[Data in this exercise]
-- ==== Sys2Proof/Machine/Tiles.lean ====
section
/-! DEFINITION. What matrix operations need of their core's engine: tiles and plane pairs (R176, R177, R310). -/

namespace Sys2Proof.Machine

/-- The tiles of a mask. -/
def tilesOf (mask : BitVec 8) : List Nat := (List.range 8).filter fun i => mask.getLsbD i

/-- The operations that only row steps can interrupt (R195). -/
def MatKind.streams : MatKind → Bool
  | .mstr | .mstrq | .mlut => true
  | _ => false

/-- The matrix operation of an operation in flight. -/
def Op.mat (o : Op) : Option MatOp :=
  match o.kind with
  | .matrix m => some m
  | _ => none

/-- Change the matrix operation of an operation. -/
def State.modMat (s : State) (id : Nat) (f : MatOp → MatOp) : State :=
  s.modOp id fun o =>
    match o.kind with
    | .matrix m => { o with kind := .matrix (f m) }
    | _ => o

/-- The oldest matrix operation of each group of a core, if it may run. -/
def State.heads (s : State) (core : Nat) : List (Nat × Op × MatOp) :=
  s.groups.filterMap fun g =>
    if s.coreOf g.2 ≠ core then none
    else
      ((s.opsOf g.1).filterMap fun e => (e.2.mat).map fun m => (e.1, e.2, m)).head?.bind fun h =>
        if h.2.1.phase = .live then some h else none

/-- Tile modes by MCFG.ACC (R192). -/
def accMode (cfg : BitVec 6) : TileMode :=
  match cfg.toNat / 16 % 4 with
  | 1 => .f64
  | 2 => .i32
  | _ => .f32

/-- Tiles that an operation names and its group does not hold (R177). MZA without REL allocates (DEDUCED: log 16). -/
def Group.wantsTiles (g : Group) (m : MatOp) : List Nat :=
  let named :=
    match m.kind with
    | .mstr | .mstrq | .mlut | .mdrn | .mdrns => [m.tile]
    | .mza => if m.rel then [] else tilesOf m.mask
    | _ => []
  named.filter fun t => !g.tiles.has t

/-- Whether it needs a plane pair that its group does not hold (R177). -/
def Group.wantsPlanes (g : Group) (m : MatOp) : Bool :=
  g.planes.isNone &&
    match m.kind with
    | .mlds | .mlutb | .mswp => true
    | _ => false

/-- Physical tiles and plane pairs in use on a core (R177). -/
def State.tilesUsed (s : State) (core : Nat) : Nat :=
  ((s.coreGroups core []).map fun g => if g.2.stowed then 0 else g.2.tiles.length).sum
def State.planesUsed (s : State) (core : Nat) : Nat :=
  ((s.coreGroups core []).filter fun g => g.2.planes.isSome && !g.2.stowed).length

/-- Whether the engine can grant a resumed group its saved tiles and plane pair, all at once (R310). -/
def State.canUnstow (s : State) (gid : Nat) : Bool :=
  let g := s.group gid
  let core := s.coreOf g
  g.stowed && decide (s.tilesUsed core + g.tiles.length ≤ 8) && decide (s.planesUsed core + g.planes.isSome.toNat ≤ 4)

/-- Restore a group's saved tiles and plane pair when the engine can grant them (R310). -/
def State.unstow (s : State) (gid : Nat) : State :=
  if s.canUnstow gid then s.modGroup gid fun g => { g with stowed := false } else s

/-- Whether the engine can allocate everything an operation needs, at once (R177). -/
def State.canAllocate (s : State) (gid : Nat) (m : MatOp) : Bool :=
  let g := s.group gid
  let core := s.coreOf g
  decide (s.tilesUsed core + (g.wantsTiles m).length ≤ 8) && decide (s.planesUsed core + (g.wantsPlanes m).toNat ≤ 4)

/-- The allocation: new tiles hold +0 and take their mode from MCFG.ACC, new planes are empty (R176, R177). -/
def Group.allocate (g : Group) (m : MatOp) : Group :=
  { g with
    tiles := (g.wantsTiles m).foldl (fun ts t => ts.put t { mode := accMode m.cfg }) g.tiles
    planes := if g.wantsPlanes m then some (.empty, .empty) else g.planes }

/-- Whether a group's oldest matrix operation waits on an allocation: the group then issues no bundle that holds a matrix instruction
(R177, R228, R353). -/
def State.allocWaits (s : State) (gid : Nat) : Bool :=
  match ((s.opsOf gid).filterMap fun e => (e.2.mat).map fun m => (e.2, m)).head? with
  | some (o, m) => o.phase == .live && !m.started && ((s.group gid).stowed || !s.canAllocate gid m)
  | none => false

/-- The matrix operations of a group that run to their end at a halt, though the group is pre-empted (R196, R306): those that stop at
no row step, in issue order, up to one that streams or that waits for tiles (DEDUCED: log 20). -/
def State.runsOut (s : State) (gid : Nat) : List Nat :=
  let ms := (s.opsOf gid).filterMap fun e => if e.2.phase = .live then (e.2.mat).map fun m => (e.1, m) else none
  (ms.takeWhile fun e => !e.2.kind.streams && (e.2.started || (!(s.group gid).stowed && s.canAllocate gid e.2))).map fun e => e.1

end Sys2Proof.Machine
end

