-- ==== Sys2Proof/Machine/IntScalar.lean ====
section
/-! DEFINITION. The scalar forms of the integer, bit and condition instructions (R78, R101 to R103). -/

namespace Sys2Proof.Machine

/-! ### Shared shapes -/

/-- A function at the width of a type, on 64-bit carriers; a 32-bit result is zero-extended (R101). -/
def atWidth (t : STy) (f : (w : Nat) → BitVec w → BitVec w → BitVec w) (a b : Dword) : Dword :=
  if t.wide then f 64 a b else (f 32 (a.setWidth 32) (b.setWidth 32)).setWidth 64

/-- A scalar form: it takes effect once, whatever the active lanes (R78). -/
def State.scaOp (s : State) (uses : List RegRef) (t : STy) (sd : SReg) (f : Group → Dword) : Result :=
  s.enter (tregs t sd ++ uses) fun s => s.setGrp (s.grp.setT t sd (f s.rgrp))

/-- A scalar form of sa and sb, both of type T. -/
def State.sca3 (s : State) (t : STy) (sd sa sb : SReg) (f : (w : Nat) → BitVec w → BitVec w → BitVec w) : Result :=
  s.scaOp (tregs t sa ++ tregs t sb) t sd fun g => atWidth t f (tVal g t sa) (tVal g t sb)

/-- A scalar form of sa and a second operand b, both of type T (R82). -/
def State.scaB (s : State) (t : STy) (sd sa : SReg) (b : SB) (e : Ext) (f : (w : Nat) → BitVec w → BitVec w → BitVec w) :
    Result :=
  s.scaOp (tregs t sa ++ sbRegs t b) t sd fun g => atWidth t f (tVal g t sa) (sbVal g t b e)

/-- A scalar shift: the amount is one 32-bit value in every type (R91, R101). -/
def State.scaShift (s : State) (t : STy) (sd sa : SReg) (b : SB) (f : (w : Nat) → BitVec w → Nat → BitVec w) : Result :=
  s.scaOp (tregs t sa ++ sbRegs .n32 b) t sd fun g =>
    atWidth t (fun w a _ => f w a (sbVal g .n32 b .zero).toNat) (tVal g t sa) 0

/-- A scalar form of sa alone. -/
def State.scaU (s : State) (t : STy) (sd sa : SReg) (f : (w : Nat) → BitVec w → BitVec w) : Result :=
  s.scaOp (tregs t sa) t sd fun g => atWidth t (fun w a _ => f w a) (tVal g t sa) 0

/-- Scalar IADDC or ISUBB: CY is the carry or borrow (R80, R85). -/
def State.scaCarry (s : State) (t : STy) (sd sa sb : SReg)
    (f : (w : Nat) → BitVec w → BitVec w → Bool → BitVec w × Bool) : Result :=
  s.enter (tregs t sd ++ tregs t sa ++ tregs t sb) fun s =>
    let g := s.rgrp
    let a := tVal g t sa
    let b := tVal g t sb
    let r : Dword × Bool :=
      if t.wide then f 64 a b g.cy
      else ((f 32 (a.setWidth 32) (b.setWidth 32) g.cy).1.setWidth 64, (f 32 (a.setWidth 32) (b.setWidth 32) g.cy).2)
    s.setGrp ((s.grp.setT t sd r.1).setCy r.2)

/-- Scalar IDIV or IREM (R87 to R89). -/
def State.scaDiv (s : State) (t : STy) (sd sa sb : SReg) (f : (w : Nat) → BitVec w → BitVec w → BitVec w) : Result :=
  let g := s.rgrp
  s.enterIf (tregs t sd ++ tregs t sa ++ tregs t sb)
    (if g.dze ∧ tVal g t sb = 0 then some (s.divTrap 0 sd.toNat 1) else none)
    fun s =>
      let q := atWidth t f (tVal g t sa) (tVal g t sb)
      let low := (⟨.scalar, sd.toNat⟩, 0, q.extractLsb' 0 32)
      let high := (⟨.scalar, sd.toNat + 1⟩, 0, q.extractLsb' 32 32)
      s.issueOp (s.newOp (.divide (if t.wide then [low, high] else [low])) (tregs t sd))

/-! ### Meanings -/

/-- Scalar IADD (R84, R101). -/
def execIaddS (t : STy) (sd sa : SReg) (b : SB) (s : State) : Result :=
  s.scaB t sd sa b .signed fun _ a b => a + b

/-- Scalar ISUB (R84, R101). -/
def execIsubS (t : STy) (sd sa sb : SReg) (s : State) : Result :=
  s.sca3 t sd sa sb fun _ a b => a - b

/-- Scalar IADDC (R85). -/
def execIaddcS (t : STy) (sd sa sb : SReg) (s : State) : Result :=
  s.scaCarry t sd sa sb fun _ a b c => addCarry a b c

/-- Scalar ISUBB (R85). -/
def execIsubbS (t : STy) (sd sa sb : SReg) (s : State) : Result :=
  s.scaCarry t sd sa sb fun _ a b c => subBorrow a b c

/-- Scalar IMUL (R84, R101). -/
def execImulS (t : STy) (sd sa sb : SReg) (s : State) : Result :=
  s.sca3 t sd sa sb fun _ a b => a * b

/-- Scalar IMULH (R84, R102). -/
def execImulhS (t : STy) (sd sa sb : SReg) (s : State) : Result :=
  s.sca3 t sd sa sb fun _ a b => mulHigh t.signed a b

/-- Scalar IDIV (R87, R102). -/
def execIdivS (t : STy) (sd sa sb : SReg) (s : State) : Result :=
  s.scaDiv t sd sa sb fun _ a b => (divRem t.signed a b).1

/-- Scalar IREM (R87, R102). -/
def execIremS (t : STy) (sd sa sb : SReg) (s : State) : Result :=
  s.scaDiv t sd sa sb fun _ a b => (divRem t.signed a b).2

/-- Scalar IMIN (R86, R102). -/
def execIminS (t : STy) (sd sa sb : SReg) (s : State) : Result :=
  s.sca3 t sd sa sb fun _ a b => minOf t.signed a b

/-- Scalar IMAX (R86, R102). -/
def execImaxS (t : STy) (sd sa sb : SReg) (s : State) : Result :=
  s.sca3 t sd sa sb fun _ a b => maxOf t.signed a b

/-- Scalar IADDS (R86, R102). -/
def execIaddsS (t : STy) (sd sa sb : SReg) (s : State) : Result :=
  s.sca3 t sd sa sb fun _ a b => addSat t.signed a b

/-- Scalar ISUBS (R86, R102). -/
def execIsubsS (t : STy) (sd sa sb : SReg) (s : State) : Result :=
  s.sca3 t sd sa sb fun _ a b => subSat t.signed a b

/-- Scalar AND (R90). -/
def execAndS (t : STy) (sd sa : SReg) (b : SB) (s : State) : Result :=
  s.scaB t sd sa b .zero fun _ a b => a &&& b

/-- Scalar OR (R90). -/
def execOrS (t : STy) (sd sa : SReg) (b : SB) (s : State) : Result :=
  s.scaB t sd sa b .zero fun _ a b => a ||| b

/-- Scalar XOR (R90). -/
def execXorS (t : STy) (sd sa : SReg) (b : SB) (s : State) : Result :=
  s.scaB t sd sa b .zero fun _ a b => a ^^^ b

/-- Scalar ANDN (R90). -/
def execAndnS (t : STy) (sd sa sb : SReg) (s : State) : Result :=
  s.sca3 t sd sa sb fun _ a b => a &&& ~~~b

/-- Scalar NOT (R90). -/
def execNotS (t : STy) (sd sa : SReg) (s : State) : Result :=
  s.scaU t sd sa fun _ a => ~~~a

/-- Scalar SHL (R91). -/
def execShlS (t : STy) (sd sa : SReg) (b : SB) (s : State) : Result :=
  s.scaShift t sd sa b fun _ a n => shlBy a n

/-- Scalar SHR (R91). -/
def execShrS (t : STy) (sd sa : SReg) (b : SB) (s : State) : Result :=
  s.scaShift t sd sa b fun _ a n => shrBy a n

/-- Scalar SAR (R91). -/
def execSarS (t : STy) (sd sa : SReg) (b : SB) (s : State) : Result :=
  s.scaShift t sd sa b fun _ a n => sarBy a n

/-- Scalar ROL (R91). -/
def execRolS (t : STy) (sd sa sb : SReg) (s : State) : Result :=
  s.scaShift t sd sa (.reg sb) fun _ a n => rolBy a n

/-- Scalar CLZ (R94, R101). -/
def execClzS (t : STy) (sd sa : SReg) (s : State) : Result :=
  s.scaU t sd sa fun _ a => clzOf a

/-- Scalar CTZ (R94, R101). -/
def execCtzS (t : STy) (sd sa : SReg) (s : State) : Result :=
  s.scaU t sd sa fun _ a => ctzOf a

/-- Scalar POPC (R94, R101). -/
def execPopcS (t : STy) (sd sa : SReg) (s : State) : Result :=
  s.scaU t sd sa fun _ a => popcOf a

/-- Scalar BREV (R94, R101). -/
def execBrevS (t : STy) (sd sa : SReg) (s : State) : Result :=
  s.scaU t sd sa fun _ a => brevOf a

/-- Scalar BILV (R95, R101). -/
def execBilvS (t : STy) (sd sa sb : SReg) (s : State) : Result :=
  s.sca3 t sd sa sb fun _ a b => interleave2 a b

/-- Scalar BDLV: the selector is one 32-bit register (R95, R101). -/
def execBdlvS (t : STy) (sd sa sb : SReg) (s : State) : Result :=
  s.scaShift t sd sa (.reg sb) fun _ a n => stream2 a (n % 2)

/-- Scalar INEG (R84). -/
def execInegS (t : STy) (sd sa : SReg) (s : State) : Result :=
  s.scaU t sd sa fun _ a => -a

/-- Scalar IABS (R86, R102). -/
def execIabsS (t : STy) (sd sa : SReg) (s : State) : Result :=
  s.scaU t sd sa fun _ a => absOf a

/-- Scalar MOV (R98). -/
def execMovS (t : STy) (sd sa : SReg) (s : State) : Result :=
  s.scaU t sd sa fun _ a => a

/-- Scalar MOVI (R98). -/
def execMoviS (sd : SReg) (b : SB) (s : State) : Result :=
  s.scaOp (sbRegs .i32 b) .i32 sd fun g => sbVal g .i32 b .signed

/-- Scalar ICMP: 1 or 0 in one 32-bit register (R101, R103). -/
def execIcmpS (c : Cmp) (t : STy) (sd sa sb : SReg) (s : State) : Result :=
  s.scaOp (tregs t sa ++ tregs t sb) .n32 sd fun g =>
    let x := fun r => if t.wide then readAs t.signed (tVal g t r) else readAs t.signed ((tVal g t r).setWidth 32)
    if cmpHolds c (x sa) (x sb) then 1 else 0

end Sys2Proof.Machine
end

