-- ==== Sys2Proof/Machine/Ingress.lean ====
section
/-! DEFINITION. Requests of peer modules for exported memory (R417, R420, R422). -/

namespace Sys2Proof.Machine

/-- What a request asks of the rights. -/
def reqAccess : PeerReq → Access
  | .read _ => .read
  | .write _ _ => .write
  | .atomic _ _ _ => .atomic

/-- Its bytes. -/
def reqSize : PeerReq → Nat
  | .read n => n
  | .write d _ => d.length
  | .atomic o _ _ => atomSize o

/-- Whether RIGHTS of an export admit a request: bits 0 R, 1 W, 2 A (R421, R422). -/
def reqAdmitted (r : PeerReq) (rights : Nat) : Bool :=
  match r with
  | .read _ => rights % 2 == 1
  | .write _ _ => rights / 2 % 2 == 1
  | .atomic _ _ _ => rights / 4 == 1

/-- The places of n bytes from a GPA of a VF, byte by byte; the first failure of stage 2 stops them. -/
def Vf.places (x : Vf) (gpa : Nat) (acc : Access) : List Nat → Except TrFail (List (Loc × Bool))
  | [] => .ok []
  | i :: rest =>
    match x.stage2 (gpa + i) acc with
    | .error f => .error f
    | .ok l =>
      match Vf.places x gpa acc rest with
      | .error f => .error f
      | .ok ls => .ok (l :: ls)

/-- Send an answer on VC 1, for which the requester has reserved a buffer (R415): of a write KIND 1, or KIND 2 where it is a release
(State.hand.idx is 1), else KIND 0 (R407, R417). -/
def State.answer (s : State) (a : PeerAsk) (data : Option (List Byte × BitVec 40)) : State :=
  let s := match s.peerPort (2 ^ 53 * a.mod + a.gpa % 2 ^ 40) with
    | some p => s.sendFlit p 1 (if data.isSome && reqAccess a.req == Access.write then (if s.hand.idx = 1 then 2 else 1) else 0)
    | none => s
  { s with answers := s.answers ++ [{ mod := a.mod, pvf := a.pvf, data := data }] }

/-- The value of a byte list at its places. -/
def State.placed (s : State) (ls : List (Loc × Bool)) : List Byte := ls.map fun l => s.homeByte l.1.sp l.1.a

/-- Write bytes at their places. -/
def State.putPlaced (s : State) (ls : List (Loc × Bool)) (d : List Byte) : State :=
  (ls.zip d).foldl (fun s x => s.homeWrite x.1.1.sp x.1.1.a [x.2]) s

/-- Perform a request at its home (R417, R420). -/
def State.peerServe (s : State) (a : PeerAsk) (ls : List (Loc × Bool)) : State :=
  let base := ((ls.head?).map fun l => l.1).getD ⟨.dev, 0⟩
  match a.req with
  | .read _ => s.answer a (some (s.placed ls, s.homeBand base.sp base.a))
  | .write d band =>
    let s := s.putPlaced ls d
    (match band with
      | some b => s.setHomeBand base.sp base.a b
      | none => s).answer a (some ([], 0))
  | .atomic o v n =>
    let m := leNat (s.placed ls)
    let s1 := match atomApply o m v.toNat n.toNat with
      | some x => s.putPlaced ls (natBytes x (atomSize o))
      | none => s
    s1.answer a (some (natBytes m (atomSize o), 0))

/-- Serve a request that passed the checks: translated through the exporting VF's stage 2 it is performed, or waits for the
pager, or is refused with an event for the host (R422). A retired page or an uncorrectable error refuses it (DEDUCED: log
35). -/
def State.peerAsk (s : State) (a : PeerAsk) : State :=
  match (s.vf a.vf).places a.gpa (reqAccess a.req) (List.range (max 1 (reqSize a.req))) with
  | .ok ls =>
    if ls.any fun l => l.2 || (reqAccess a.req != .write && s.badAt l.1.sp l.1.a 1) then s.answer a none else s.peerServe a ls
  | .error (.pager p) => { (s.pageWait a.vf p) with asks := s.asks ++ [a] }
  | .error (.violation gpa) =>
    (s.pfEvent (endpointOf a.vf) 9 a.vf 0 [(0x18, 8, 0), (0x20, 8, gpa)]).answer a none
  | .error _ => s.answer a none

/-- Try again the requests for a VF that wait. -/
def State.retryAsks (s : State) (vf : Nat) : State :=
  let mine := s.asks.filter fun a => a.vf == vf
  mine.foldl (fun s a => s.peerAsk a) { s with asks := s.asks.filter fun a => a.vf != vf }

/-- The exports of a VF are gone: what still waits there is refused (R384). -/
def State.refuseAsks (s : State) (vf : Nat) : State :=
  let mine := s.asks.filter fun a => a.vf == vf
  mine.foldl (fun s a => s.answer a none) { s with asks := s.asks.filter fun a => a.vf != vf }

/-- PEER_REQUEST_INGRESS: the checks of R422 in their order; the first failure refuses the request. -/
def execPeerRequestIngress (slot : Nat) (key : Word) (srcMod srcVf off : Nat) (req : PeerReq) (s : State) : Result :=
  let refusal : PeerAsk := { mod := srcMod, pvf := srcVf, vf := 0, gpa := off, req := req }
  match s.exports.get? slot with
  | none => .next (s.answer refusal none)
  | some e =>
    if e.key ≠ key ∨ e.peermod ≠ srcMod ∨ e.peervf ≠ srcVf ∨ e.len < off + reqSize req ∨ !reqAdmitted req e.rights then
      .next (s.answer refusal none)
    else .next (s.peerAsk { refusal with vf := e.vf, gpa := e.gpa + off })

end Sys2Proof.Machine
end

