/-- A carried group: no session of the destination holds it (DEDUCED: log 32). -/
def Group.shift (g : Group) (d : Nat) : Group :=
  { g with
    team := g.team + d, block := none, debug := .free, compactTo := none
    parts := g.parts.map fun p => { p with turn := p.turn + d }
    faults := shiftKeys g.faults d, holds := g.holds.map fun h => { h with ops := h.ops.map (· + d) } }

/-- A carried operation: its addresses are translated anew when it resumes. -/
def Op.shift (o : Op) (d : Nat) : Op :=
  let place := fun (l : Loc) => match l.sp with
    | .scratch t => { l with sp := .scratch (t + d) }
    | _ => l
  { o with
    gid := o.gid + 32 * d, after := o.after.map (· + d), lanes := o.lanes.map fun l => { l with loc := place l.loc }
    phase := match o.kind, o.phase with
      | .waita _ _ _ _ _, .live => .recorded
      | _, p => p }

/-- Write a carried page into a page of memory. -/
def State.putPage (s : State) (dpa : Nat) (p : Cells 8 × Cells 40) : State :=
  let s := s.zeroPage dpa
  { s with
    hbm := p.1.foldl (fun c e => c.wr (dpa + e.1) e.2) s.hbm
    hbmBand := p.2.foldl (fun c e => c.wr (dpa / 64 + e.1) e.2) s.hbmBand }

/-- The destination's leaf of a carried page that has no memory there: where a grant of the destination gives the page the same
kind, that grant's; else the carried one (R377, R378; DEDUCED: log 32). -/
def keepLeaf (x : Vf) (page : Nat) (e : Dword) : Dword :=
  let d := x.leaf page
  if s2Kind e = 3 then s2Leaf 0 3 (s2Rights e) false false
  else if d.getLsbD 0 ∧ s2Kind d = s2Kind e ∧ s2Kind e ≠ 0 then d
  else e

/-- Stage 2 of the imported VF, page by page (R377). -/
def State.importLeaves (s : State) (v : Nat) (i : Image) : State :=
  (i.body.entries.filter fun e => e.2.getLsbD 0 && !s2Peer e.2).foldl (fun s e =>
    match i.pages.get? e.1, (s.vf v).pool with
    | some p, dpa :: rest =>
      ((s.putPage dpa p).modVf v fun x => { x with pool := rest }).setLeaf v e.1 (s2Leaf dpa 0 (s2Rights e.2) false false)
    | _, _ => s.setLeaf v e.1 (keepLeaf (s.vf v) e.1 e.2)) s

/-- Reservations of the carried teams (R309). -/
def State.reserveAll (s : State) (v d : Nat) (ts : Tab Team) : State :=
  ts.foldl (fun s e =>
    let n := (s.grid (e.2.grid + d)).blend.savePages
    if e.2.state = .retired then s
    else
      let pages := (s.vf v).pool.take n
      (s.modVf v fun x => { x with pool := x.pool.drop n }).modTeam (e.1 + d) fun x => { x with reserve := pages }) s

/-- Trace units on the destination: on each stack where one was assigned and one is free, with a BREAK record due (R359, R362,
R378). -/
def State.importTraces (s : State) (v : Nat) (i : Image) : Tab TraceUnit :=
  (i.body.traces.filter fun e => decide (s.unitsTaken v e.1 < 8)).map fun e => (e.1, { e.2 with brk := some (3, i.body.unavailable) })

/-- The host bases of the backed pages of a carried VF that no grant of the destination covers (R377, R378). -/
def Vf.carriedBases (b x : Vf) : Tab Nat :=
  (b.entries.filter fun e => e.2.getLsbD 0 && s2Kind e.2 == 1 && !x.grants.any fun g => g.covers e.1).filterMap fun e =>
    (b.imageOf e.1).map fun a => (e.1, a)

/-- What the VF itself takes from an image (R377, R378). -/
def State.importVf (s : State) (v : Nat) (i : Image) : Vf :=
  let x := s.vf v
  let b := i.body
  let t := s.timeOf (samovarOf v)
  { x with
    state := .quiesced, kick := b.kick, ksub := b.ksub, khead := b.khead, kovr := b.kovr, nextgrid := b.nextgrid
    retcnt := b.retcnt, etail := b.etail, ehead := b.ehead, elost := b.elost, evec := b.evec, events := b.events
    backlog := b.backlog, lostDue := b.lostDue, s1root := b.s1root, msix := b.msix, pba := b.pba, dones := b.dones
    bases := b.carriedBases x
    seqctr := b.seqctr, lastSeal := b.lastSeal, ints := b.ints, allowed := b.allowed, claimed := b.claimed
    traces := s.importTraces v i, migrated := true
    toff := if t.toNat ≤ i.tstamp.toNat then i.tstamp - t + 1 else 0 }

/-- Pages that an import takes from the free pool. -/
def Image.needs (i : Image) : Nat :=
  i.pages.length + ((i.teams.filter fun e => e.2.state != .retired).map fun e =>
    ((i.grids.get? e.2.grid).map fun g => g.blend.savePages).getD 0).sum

[Exercise directions]
When the line containing "hold (R177). -/" is reached, include it and stop. Until then, output each line of the entries exactly as given, starting from the first.

[Output of the exercise]
-- ==== Sys2Proof/Machine/Tiles.lean ====
section
/-! DEFINITION. What matrix operations need of their core's engine: tiles and plane pairs (R176, R177, R310). -/

namespace Sys2Proof.Machine

/-- The tiles of a mask. -/
def tilesOf (mask : BitVec 8) : List Nat := (List.range 8).filter fun i => mask.getLsbD i

/-- The operations that only row steps can interrupt (R195). -/
def MatKind.streams : MatKind → Bool
  | .mstr | .mstrq | .mlut => true
  | _ => false

/-- The matrix operation of an operation in flight. -/
def Op.mat (o : Op) : Option MatOp :=
  match o.kind with
  | .matrix m => some m
  | _ => none

/-- Change the matrix operation of an operation. -/
def State.modMat (s : State) (id : Nat) (f : MatOp → MatOp) : State :=
  s.modOp id fun o =>
    match o.kind with
    | .matrix m => { o with kind := .matrix (f m) }
    | _ => o

/-- The oldest matrix operation of each group of a core, if it may run. -/
def State.heads (s : State) (core : Nat) : List (Nat × Op × MatOp) :=
  s.groups.filterMap fun g =>
    if s.coreOf g.2 ≠ core then none
    else
      ((s.opsOf g.1).filterMap fun e => (e.2.mat).map fun m => (e.1, e.2, m)).head?.bind fun h =>
        if h.2.1.phase = .live then some h else none

/-- Tile modes by MCFG.ACC (R192). -/
def accMode (cfg : BitVec 6) : TileMode :=
  match cfg.toNat / 16 % 4 with
  | 1 => .f64
  | 2 => .i32
  | _ => .f32

/-- Tiles that an operation names and its group does not hold (R177). MZA without REL allocates (DEDUCED: log 16). -/
def Group.wantsTiles (g : Group) (m : MatOp) : List Nat :=
  let named :=
    match m.kind with
    | .mstr | .mstrq | .mlut | .mdrn | .mdrns => [m.tile]
    | .mza => if m.rel then [] else tilesOf m.mask
    | _ => []
  named.filter fun t => !g.tiles.has t

/-- Whether it needs a plane pair that its group does not hold (R177). -/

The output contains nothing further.